### YOUR TASK
I need the lines below from the one with "else a0.fpRow a2.x" down to the one with "generalize (if a2.isGate ∧" reproduced exactly, both ends included, and nothing else.

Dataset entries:
────────

theorem Work.ceParams_aside {a0 : Work} {a1 : BitVec 1024} (ha0 : (a0).s.aside og ev) :
    (@Work.ceParams a0 a1).1.s.aside og ev := by
  unfold Work.ceParams
  try dsimp only
  repeat' (first
    | with_reducible assumption
    | with_reducible apply Work.read_aside
    | with_reducible apply Work.checkFields_aside
    | intro _
    | split
    | with_reducible apply aside_fold
    | with_reducible apply aside_fold1
    | with_reducible apply aside_foldW
    | with_reducible apply aside_foldW1
    | with_reducible apply aside_foldH
    | with_reducible apply aside_foldH1
    | with_reducible refine aside_fst ?_ (by with_reducible assumption)
    | with_reducible refine aside_fstW ?_ (by with_reducible assumption)
    | with_reducible refine aside_fstH ?_ (by with_reducible assumption)
    | (simp only [↓aside_mk]; with_reducible refine aside_of ?_))

theorem Work.fpRow_aside {a0 : Work} {a1 : Nat} {a2 : Nat} {a3 : Nat} {a4 : Nat} {a5 : Nat} (ha0 : (a0).s.aside og ev) :
    (@Work.fpRow a0 a1 a2 a3 a4 a5).1.s.aside og ev := by
  unfold Work.fpRow
  try dsimp only
  repeat' (first
    | with_reducible assumption
    | with_reducible apply Work.read_aside
    | intro _
    | split
    | with_reducible apply aside_fold
    | with_reducible apply aside_fold1
    | with_reducible apply aside_foldW
    | with_reducible apply aside_foldW1
    | with_reducible apply aside_foldH
    | with_reducible apply aside_foldH1
    | with_reducible refine aside_fst ?_ (by with_reducible assumption)
    | with_reducible refine aside_fstW ?_ (by with_reducible assumption)
    | with_reducible refine aside_fstH ?_ (by with_reducible assumption)
    | (simp only [↓aside_mk]; with_reducible refine aside_of ?_))

theorem Work.fpVec_aside {a0 : Work} {a1 : Bool} {a2 : Nat} {a3 : Nat} (ha0 : (a0).s.aside og ev) :
    (@Work.fpVec a0 a1 a2 a3).1.s.aside og ev := by
  unfold Work.fpVec
  try dsimp only
  repeat' (first
    | with_reducible assumption
    | with_reducible apply Work.read_aside
    | intro _
    | split
    | with_reducible apply aside_fold
    | with_reducible apply aside_fold1
    | with_reducible apply aside_foldW
    | with_reducible apply aside_foldW1
    | with_reducible apply aside_foldH
    | with_reducible apply aside_foldH1
    | with_reducible refine aside_fst ?_ (by with_reducible assumption)
    | with_reducible refine aside_fstW ?_ (by with_reducible assumption)
    | with_reducible refine aside_fstH ?_ (by with_reducible assumption)
    | (simp only [↓aside_mk]; with_reducible refine aside_of ?_))

theorem Work.ceRow_aside {a0 : Work} {a1 : Flight} {a2 : Chi} {a3 : ChiEnv} {a4 : Option Ssr} {a5 : Nat} (ha0 : (a0).s.aside og ev) :
    (@Work.ceRow a0 a1 a2 a3 a4 a5).1.s.aside og ev := by
  unfold Work.ceRow
  have h1 : ∀ p : Work × List Word, p = (if a2.xTr then (a0, recRow (a1.recsOf a2.trough) a2.xf a2.rows a2.cols (a1.linesOf a2.trough false / 8) a5)
    else a0.fpRow a2.x (a2.pitch 0) a2.xf a5 a2.xCols) → p.1.s.aside og ev := by
    rintro p rfl; split
    · exact ha0
    · exact Work.fpRow_aside ha0
  revert h1
  generalize (if a2.xTr = true then _ else _ : Work × List Word) = p1
  intro h1
  replace h1 := h1 _ rfl
  obtain ⟨w1, x⟩ := p1
  try dsimp only at h1 ⊢
  have h2 : ∀ p : Work × List Word, p = (if a2.useY then w1.fpRow a2.y (a2.pitch 1) a2.yf a5 a2.cols else (w1, [])) → p.1.s.aside og ev := by
    rintro p rfl; split
    · exact Work.fpRow_aside h1
    · exact h1
  revert h2
  generalize (if a2.useY = true then _ else _ : Work × List Word) = p1
  intro h2
  replace h2 := h2 _ rfl
  obtain ⟨w2, y⟩ := p1
  have h3 : ∀ p : Work × List Word, p = (if a2.useW then w2.fpRow (a2.addr 0x38) (a2.pitch 3) a2.wf a5 a2.cols else (w2, [])) → p.1.s.aside og ev := by
    rintro p rfl; split
    · exact Work.fpRow_aside h2
    · exact h2
  try dsimp only
  revert h3
  generalize (if a2.useW = true then _ else _ : Work × List Word) = p1
  intro h3
  replace h3 := h3 _ rfl
  obtain ⟨w3, v⟩ := p1
  try dsimp only at h3 ⊢
  split
  · exact h3
  · generalize a2.computeRow a3 x y v = cr
    obtain ⟨o, st, zr, wr⟩ := cr
    dsimp only
    have h4 : (if a2.isGate = true then w3.write (a2.z + a5 * a2.pitch 2) (wordBytes zr) else w3).s.aside og ev := by
      split
      · exact Work.write_aside h3
      · exact h3
    revert h4
    generalize (if a2.isGate = true then w3.write (a2.z + a5 * a2.pitch 2) (wordBytes zr) else w3) = w4
    intro h4
    have h5 : (if a2.isGate ∧ a2.gru = false then w4.write (a2.addr 0x38 + a5 * a2.pitch 3) (wordBytes wr) else w4).s.aside og ev := by
      split
      · exact Work.write_aside h4
      · exact h4
    revert h5
    generalize (if a2.isGate ∧ a2.gru = false then w4.write (a2.addr 0x38 + a5 * a2.pitch 3) (wordBytes wr) else w4) = w5
    intro h5
    cases a2.staged <;> simp only [if_true, if_false, Bool.false_eq_true] <;> split <;>
      (repeat' first | exact h5 | with_reducible apply Work.write_aside)

theorem Work.ceLoad_aside {a0 : Work} {a1 : Nat} {a2 : Nat} {a3 : Nat} {a4 : Nat} (ha0 : (a0).s.aside og ev) :
    (@Work.ceLoad a0 a1 a2 a3 a4).1.s.aside og ev := by
  unfold Work.ceLoad
  try dsimp only
  repeat' (first
    | with_reducible assumption
    | with_reducible apply Work.read_aside
    | with_reducible apply Work.fail_aside
    | with_reducible apply Work.mapS_aside
    | with_reducible apply State.tick_aside
    | with_reducible apply State.setRegN_aside
    | with_reducible apply State.count_aside
    | with_reducible apply State.setField_aside
    | with_reducible apply State.setBit_aside
    | intro _
    | split
    | with_reducible apply aside_fold
    | with_reducible apply aside_fold1
    | with_reducible apply aside_foldW
    | with_reducible apply aside_foldW1
    | with_reducible apply aside_foldH
    | with_reducible apply aside_foldH1
    | with_reducible refine aside_fst ?_ (by with_reducible assumption)
    | with_reducible refine aside_fstW ?_ (by with_reducible assumption)
    | with_reducible refine aside_fstH ?_ (by with_reducible assumption)
    | (simp only [↓aside_mk]; with_reducible refine aside_of ?_))

theorem Work.ceImage_aside {a0 : Work} {a1 : Nat} {a2 : Nat} {a3 : Nat} (ha0 : (a0).s.aside og ev) :
    (@Work.ceImage a0 a1 a2 a3).1.s.aside og ev := by
  unfold Work.ceImage
  try dsimp only
  repeat' (first
    | with_reducible assumption
    | with_reducible apply Work.needLocal_aside
    | with_reducible apply Work.read_aside
    | with_reducible apply Work.ceLoad_aside
    | intro _
    | split
    | with_reducible apply aside_fold
    | with_reducible apply aside_fold1
    | with_reducible apply aside_foldW
    | with_reducible apply aside_foldW1
    | with_reducible apply aside_foldH
    | with_reducible apply aside_foldH1
    | with_reducible refine aside_fst ?_ (by with_reducible assumption)
    | with_reducible refine aside_fstW ?_ (by with_reducible assumption)
    | with_reducible refine aside_fstH ?_ (by with_reducible assumption)
    | (simp only [↓aside_mk]; with_reducible refine aside_of ?_))

theorem ceStart_aside {a0 : Flight} {a1 : Work} (ha1 : (a1).s.aside og ev) :
    (@ceStart a0 a1).1.s.aside og ev := by
  unfold ceStart
  try dsimp only
  repeat' (first
    | with_reducible assumption
    | with_reducible apply Work.ceParams_aside
    | with_reducible apply Work.ceImage_aside
    | with_reducible apply Work.checkFields_aside
    | with_reducible apply Work.mapS_aside
    | with_reducible apply State.stall_aside
    | with_reducible apply Work.each_aside
    | with_reducible apply Work.needLocal_aside
    | with_reducible apply Work.ssrStart_aside
    | intro _
    | split
    | with_reducible apply aside_fold
    | with_reducible apply aside_fold1
    | with_reducible apply aside_foldW
    | with_reducible apply aside_foldW1
    | with_reducible apply aside_foldH
    | with_reducible apply aside_foldH1
    | with_reducible refine aside_fst ?_ (by with_reducible assumption)
    | with_reducible refine aside_fstW ?_ (by with_reducible assumption)
    | with_reducible refine aside_fstH ?_ (by with_reducible assumption)
    | (simp only [↓aside_mk]; with_reducible refine aside_of ?_))

theorem ceRun_aside {a0 : Flight} {a1 : Work} (ha1 : (a1).s.aside og ev) :
    (@ceRun a0 a1).s.aside og ev := by
  unfold ceRun
  try dsimp only
  repeat' (first
    | with_reducible assumption
    | with_reducible apply Work.fpVec_aside
    | with_reducible apply Work.ceRow_aside
    | with_reducible apply Work.openOutputs_aside
    | with_reducible apply Work.ssrFinish_aside
    | with_reducible apply Work.tally_aside
    | with_reducible apply Work.stalled_aside
    | intro _
    | split
    | with_reducible apply aside_fold
    | with_reducible apply aside_fold1
    | with_reducible apply aside_foldW
    | with_reducible apply aside_foldW1
    | with_reducible apply aside_foldH
    | with_reducible apply aside_foldH1
    | with_reducible refine aside_fst ?_ (by with_reducible assumption)
    | with_reducible refine aside_fstW ?_ (by with_reducible assumption)
    | with_reducible refine aside_fstH ?_ (by with_reducible assumption)
    | (simp only [↓aside_mk]; with_reducible refine aside_of ?_))

theorem State.setPage_aside {a0 : State} {a1 : Nat} {a2 : Nat} (ha0 : (a0).aside og ev) :
    (@State.setPage a0 a1 a2).aside og ev := by
  exact ha0

theorem State.poolPush_aside {a0 : State} {a1 : Nat} (ha0 : (a0).aside og ev) :
    (@State.poolPush a0 a1).aside og ev := by
  unfold State.poolPush
  try dsimp only
  repeat' (first
    | with_reducible assumption
    | with_reducible apply State.setPage_aside
    | with_reducible apply State.setField_aside
    | intro _
    | split
    | with_reducible apply aside_fold
    | with_reducible apply aside_fold1
    | with_reducible apply aside_foldW
    | with_reducible apply aside_foldW1
    | with_reducible apply aside_foldH
    | with_reducible apply aside_foldH1
    | with_reducible refine aside_fst ?_ (by with_reducible assumption)
    | with_reducible refine aside_fstW ?_ (by with_reducible assumption)
    | with_reducible refine aside_fstH ?_ (by with_reducible assumption)
    | (simp only [↓aside_mk]; with_reducible refine aside_of ?_))

theorem State.poolTake_aside {a0 : State} {a1 : Nat} {a2 : Nat} (ha0 : (a0).aside og ev) :
    (@State.poolTake a0 a1 a2).1.aside og ev := by
  unfold State.poolTake
  try dsimp only
  repeat' (first
    | with_reducible assumption
    | with_reducible apply State.setField_aside
    | intro _
    | split
    | with_reducible apply aside_fold
    | with_reducible apply aside_fold1
    | with_reducible apply aside_foldW
    | with_reducible apply aside_foldW1
    | with_reducible apply aside_foldH
    | with_reducible apply aside_foldH1
    | with_reducible refine aside_fst ?_ (by with_reducible assumption)
    | with_reducible refine aside_fstW ?_ (by with_reducible assumption)
    | with_reducible refine aside_fstH ?_ (by with_reducible assumption)
    | (simp only [↓aside_mk]; with_reducible refine aside_of ?_))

────────

### YOUR SOLUTION
    else a0.fpRow a2.x (a2.pitch 0) a2.xf a5 a2.xCols) → p.1.s.aside og ev := by
    rintro p rfl; split
    · exact ha0
    · exact Work.fpRow_aside ha0
  revert h1
  generalize (if a2.xTr = true then _ else _ : Work × List Word) = p1
  intro h1
  replace h1 := h1 _ rfl
  obtain ⟨w1, x⟩ := p1
  try dsimp only at h1 ⊢
  have h2 : ∀ p : Work × List Word, p = (if a2.useY then w1.fpRow a2.y (a2.pitch 1) a2.yf a5 a2.cols else (w1, [])) → p.1.s.aside og ev := by
    rintro p rfl; split
    · exact Work.fpRow_aside h1
    · exact h1
  revert h2
  generalize (if a2.useY = true then _ else _ : Work × List Word) = p1
  intro h2
  replace h2 := h2 _ rfl
  obtain ⟨w2, y⟩ := p1
  have h3 : ∀ p : Work × List Word, p = (if a2.useW then w2.fpRow (a2.addr 0x38) (a2.pitch 3) a2.wf a5 a2.cols else (w2, [])) → p.1.s.aside og ev := by
    rintro p rfl; split
    · exact Work.fpRow_aside h2
    · exact h2
  try dsimp only
  revert h3
  generalize (if a2.useW = true then _ else _ : Work × List Word) = p1
  intro h3
  replace h3 := h3 _ rfl
  obtain ⟨w3, v⟩ := p1
  try dsimp only at h3 ⊢
  split
  · exact h3
  · generalize a2.computeRow a3 x y v = cr
    obtain ⟨o, st, zr, wr⟩ := cr
    dsimp only
    have h4 : (if a2.isGate = true then w3.write (a2.z + a5 * a2.pitch 2) (wordBytes zr) else w3).s.aside og ev := by
      split
      · exact Work.write_aside h3
      · exact h3
    revert h4
    generalize (if a2.isGate = true then w3.write (a2.z + a5 * a2.pitch 2) (wordBytes zr) else w3) = w4
    intro h4
    have h5 : (if a2.isGate ∧ a2.gru = false then w4.write (a2.addr 0x38 + a5 * a2.pitch 3) (wordBytes wr) else w4).s.aside og ev := by
      split
      · exact Work.write_aside h4
      · exact h4
    revert h5
    generalize (if a2.isGate ∧ a2.gru = false then w4.write (a2.addr 0x38 + a5 * a2.pitch 3) (wordBytes wr) else w4) = w5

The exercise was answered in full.